→ **Work instruction**
Start at the top line and retype the data exactly through to the end.
·····
/-! #### skipIf: pc moves by 2 when the condition holds, nothing else -/

@[simp] theorem State.skipIf_v (s : State) (c : Bool) : (s.skipIf c).v = s.v := by cases c <;> rfl
@[simp] theorem State.skipIf_pc (s : State) (c : Bool) : (s.skipIf c).pc = if c then s.pc + 2#16 else s.pc := by cases c <;> rfl
@[simp] theorem State.skipIf_pcFetch (s : State) (c : Bool) : (s.skipIf c).pcFetch = s.pcFetch := by cases c <;> rfl
@[simp] theorem State.skipIf_idx (s : State) (c : Bool) : (s.skipIf c).idx = s.idx := by cases c <;> rfl
@[simp] theorem State.skipIf_ir (s : State) (c : Bool) : (s.skipIf c).ir = s.ir := by cases c <;> rfl
@[simp] theorem State.skipIf_dt (s : State) (c : Bool) : (s.skipIf c).dt = s.dt := by cases c <;> rfl
@[simp] theorem State.skipIf_st (s : State) (c : Bool) : (s.skipIf c).st = s.st := by cases c <;> rfl
@[simp] theorem State.skipIf_stack (s : State) (c : Bool) : (s.skipIf c).stack = s.stack := by cases c <;> rfl
@[simp] theorem State.skipIf_mem (s : State) (c : Bool) : (s.skipIf c).mem = s.mem := by cases c <;> rfl
@[simp] theorem State.skipIf_fb (s : State) (c : Bool) : (s.skipIf c).fb = s.fb := by cases c <;> rfl
@[simp] theorem State.skipIf_quirks (s : State) (c : Bool) : (s.skipIf c).quirks = s.quirks := by cases c <;> rfl
@[simp] theorem State.skipIf_params (s : State) (c : Bool) : (s.skipIf c).params = s.params := by cases c <;> rfl
@[simp] theorem State.skipIf_runState (s : State) (c : Bool) : (s.skipIf c).runState = s.runState := by cases c <;> rfl
@[simp] theorem State.skipIf_fault (s : State) (c : Bool) : (s.skipIf c).fault = s.fault := by cases c <;> rfl
@[simp] theorem State.skipIf_tone (s : State) (c : Bool) : (s.skipIf c).tone = s.tone := by cases c <;> rfl
@[simp] theorem State.skipIf_inputs (s : State) (c : Bool) : (s.skipIf c).inputs = s.inputs := by cases c <;> rfl
@[simp] theorem State.skipIf_now (s : State) (c : Bool) : (s.skipIf c).now = s.now := by cases c <;> rfl
@[simp] theorem State.skipIf_published (s : State) (c : Bool) : (s.skipIf c).published = s.published := by cases c <;> rfl
@[simp] theorem State.skipIf_reg (s : State) (c : Bool) (r : Nibble) : (s.skipIf c).reg r = s.reg r := by cases c <;> rfl
@[simp] theorem State.skipIf_memRead (s : State) (c : Bool) (a : Nat) : (s.skipIf c).memRead a = s.memRead a := by cases c <;> rfl
@[simp] theorem State.skipIf_input (s : State) (c : Bool) : (s.skipIf c).input = s.input := by cases c <;> rfl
·····
→ **Response box**
/-! #### skipIf: pc moves by 2 when the condition holds, nothing else -/

@[simp] theorem State.skipIf_v (s : State) (c : Bool) : (s.skipIf c).v = s.v := by cases c <;> rfl
@[simp] theorem State.skipIf_pc (s : State) (c : Bool) : (s.skipIf c).pc = if c then s.pc + 2#16 else s.pc := by cases c <;> rfl
@[simp] theorem State.skipIf_pcFetch (s : State) (c : Bool) : (s.skipIf c).pcFetch = s.pcFetch := by cases c <;> rfl
@[simp] theorem State.skipIf_idx (s : State) (c : Bool) : (s.skipIf c).idx = s.idx := by cases c <;> rfl
@[simp] theorem State.skipIf_ir (s : State) (c : Bool) : (s.skipIf c).ir = s.ir := by cases c <;> rfl
@[simp] theorem State.skipIf_dt (s : State) (c : Bool) : (s.skipIf c).dt = s.dt := by cases c <;> rfl
@[simp] theorem State.skipIf_st (s : State) (c : Bool) : (s.skipIf c).st = s.st := by cases c <;> rfl
@[simp] theorem State.skipIf_stack (s : State) (c : Bool) : (s.skipIf c).stack = s.stack := by cases c <;> rfl
@[simp] theorem State.skipIf_mem (s : State) (c : Bool) : (s.skipIf c).mem = s.mem := by cases c <;> rfl
@[simp] theorem State.skipIf_fb (s : State) (c : Bool) : (s.skipIf c).fb = s.fb := by cases c <;> rfl
@[simp] theorem State.skipIf_quirks (s : State) (c : Bool) : (s.skipIf c).quirks = s.quirks := by cases c <;> rfl
@[simp] theorem State.skipIf_params (s : State) (c : Bool) : (s.skipIf c).params = s.params := by cases c <;> rfl
@[simp] theorem State.skipIf_runState (s : State) (c : Bool) : (s.skipIf c).runState = s.runState := by cases c <;> rfl
@[simp] theorem State.skipIf_fault (s : State) (c : Bool) : (s.skipIf c).fault = s.fault := by cases c <;> rfl
@[simp] theorem State.skipIf_tone (s : State) (c : Bool) : (s.skipIf c).tone = s.tone := by cases c <;> rfl
@[simp] theorem State.skipIf_inputs (s : State) (c : Bool) : (s.skipIf c).inputs = s.inputs := by cases c <;> rfl
@[simp] theorem State.skipIf_now (s : State) (c : Bool) : (s.skipIf c).now = s.now := by cases c <;> rfl
@[simp] theorem State.skipIf_published (s : State) (c : Bool) : (s.skipIf c).published = s.published := by cases c <;> rfl
@[simp] theorem State.skipIf_reg (s : State) (c : Bool) (r : Nibble) : (s.skipIf c).reg r = s.reg r := by cases c <;> rfl
@[simp] theorem State.skipIf_memRead (s : State) (c : Bool) (a : Nat) : (s.skipIf c).memRead a = s.memRead a := by cases c <;> rfl
@[simp] theorem State.skipIf_input (s : State) (c : Bool) : (s.skipIf c).input = s.input := by cases c <;> rfl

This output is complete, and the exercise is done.